宋苒继续道:“对了,帮我查个事,酬金给你一百万。”
白狐想拒绝,又怕她一言不合搞失踪,郁闷地问:“什么事?”
“血冥给我下了死亡通知书,查查是谁买凶杀我?”
“什么?敢对你下死亡通知书,血冥疯了?”
白狐震惊,眉头皱得极深,“老大,你两年没出任务,可能生疏了,不如我来保护你吧,免费的。”
宋苒淡声:“不用。”
她这两年没有落下训练。
这个公寓不太适合改造训练室,得重新买套房了。
顾家有她专门定制的器材,还有几幅画,等房子定下来,找个时间全部搬走。
与此同时,顾宅。
顾北煜来到四楼,看向一道不同寻常的门,问:“怎么关起来了?”
芳姐回:“这是夫人的训练室,除了打扫卫生,平时不让人进去。”
顾北煜紧皱眉头,冷声道:“打开。”
芳姐应下。
门打开,一道清凉的风自落地窗外吹进来。
顾北煜拂正额前碎发,迈腿走了进去。
这里面空间极大,“哒哒哒”的脚步声回响着。
罗马椅,跑步机,蝴蝶机,杠铃......各种健身器材都有。
顾北煜一一扫视着,发现有使用痕迹,不是拿来当摆设,心情莫名好了一些。
他向来不喜欢浪费的女人。
正中央吊着一个沙袋,不远处摆着几副拳击手套。
宋苒也会拳击?
往左边走去,一面墙上竖着长方形板子。
顾北煜觉得奇怪,走近,发现木板上全是针扎的痕迹,密密麻麻的,让人头皮发麻。
她在搞什么?
最终,他喊来保姆,“把这块板卸了,放着碍眼,里面的所有东西全丢了,按照原型号、规格重新买一套。”
这些训练器材他看过了,都是顶配。
月月喜欢拳击,这间健身室正好给她留着。
芳姐神色纠结,回:“少爷,夫人的东西都是定做的,不知道型号。”
“没有单子吗?”
她仔细想,一喜,“有,少爷您稍等。”
不过五分钟,芳姐把单子拿来,顾北煜一看,眼睛瞪得极大,“九千万?这些东西居然花了九千万?她怎么这么败家!”
保姆默默缩在一旁,本来想说夫人花的是自己的钱,见少爷这般生气,想了想还是没说出口。

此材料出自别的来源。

-- ==== Sys2Proof/Machine/Keccak.lean ====
section
/-! DEFINITION. The Keccak-style permutation and its sponge (41_keccak_permutation.md R100 to R115). -/

namespace Sys2Proof.Machine.Keccak

/-- The table of R101 as it stands there: row `i` holds `KECCAK_RC[i]` and `KECCAK_RC[i + 12]`. -/
def rcRows : Vector (U64 × U64) 12 := #v[
  (0x0000000000000001, 0x000000008000808B),
  (0x0000000000008082, 0x800000000000008B),
  (0x800000000000808A, 0x8000000000008089),
  (0x8000000080008000, 0x8000000000008003),
  (0x000000000000808B, 0x8000000000008002),
  (0x0000000080000001, 0x8000000000000080),
  (0x8000000080008081, 0x000000000000800A),
  (0x8000000000008009, 0x800000008000000A),
  (0x000000000000008A, 0x8000000080008081),
  (0x0000000000000088, 0x8000000000008080),
  (0x0000000080008009, 0x0000000080000001),
  (0x000000008000000A, 0x8000000080008008)]

/-- `KECCAK_RC[i]` (R101). -/
def rc (i : Fin 24) : U64 := if h : i.val < 12 then rcRows[i.val].1 else rcRows[i.val - 12].2

/-- The lane at column `x`, row `y`, indices modulo 5 (R100). -/
def lane (x y : Nat) : Fin 25 := ⟨x % 5 + 5 * (y % 5), by omega⟩

/-- A column index modulo 5 (R100). -/
def col (x : Nat) : Fin 5 := ⟨x % 5, Nat.mod_lt _ (by decide)⟩

/-- The table of R102 as it stands there: one row for each `y`, the columns `x` from 0 to 4. -/
def rhoRows : Vector (Vector Nat 5) 5 := #v[
  #v[0, 1, 62, 28, 27],
  #v[36, 44, 6, 55, 20],
  #v[3, 10, 43, 25, 39],
  #v[41, 45, 15, 21, 8],
  #v[18, 2, 61, 56, 14]]

/-- `KECCAK_RHO[x + 5y]` (R102). -/
def rhoOffset (x y : Nat) : Nat := rhoRows[col y][col x]

/-- `KECCAK_PI[x + 5y]`, where the lane at column `x`, row `y` moves (R103). -/
def piDest (x y : Nat) : Fin 25 := lane y (2 * x + 3 * y)

/-- The inverse R103 lists, which lane moves to column `x`, row `y`: its row is `x`, and `2 * (x + 3y) + 3x` is `y` modulo
5. -/
def piSource (x y : Nat) : Fin 25 := lane (x + 3 * y) x

/-- The column parities `C` (R104). -/
def parity (a : KeccakLanes) : Vector U64 5 := Vector.ofFn fun x =>
  a[lane x 0] ^^^ a[lane x 1] ^^^ a[lane x 2] ^^^ a[lane x 3] ^^^ a[lane x 4]

/-- The correction `D` (R104). -/
def correction (p : Vector U64 5) : Vector U64 5 := Vector.ofFn fun x =>
  p[col (x.val + 4)] ^^^ rotl64 p[col (x.val + 1)] 1

/-- `THETA` (R104). -/
def theta (a : KeccakLanes) : KeccakLanes :=
  let d := correction (parity a)
  Vector.ofFn fun i => a[i] ^^^ d[col i.val]

/-- `RHO` (R105). -/
def rho (a : KeccakLanes) : KeccakLanes := Vector.ofFn fun i => rotl64 a[i] (rhoOffset i.val (i.val / 5))

/-- `PI` (R106): each lane moves to where `KECCAK_PI` sends it, so a lane of the result comes from the inverse index. -/
def pi (a : KeccakLanes) : KeccakLanes := Vector.ofFn fun j => a[piSource j.val (j.val / 5)]

/-- `CHI` (R107): lane `i` is at column `i mod 5` of row `i / 5`. -/
def chi (b : KeccakLanes) : KeccakLanes := Vector.ofFn fun i =>
  b[i] ^^^ (~~~ b[lane (i.val + 1) (i.val / 5)] &&& b[lane (i.val + 2) (i.val / 5)])

/-- `IOTA` (R108). -/
def iota (a : KeccakLanes) (r : Fin 24) : KeccakLanes := a.set 0 (a[0] ^^^ rc r)

/-- `KECCAK_ROUND` (R109). -/
def round (a : KeccakLanes) (r : Fin 24) : KeccakLanes := iota (chi (pi (rho (theta a)))) r

/-- `KECCAK_F` (R110): the rounds `24 - rounds` to 23. -/
def permute (rounds : Nat) (a : KeccakLanes) : KeccakLanes :=
  ((List.finRange 24).drop (24 - rounds)).foldl round a

/-- XOR a block of `block` bytes into lanes 0 to `block/8 - 1`, word by word (R48, R111). -/
def xorBlock (block : Nat) (d : List Byte) (a : KeccakLanes) : KeccakLanes :=
  Vector.ofFn fun i => if i.val < block / 8 then a[i] ^^^ word64At d (8 * i.val) else a[i]

/-- `KECCAK_ABSORB` (R111). -/
def absorb (rounds block : Nat) (d : List Byte) (a : KeccakLanes) : KeccakLanes :=
  permute rounds (xorBlock block d a)

/-- The padded final block of R112: the pending bytes, zeros, `DS` at the current position and 0x80 at the last byte of
the rate. -/
def padBlock (block : Nat) (ds : Byte) (pending : List Byte) : List Byte :=
  xorByteAt (xorByteAt (pending ++ zeros (block - pending.length)) pending.length ds) (block - 1) 0x80

/-- `KECCAK_SQUEEZE` (R113): `need` bytes are still wanted; `fuel` bounds the loop, and `need` itself is enough. Answers
the output and the lanes. -/
def squeeze (rounds block : Nat) : Nat → Nat → KeccakLanes → List Byte × KeccakLanes
  | 0, _, a => ([], a)
  | fuel + 1, need, a =>
    if need ≤ block then ((stBytes64 a).take need, a)
    else
      let next := squeeze rounds block fuel (need - block) (permute rounds a)
      ((stBytes64 a).take block ++ next.1, next.2)

end Sys2Proof.Machine.Keccak
end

顾北煜心里在滴血,深吸几口气后道:“板子卸走就可以,其他东西都不动,找人来维修一下,要看起来是全新的。”
“好的少爷。”
顾北煜继续逛,在次卧看到几幅画,问:“这些画也是她的?”
“回少爷,是夫人从外面带回来的。”
顾北煜黑眸微沉,鼻腔里哼出冷气,“什么垃圾东西都往家里带。”
他走近,伸手拿下画,正想让保姆撤走,余光瞥到右下角的龙飞凤舞的签名。
莫鲤
顾北煜瞳孔微缩,缓缓张大嘴,他把画重新挂起,仔细观察。
老人肖像图,飞鸟图,山水图。
三幅都写着莫鲤的名字。
莫鲤,年少出名,全能型画家,主张现实主义,在国内外的画坛上享有盛名,作品有价无市。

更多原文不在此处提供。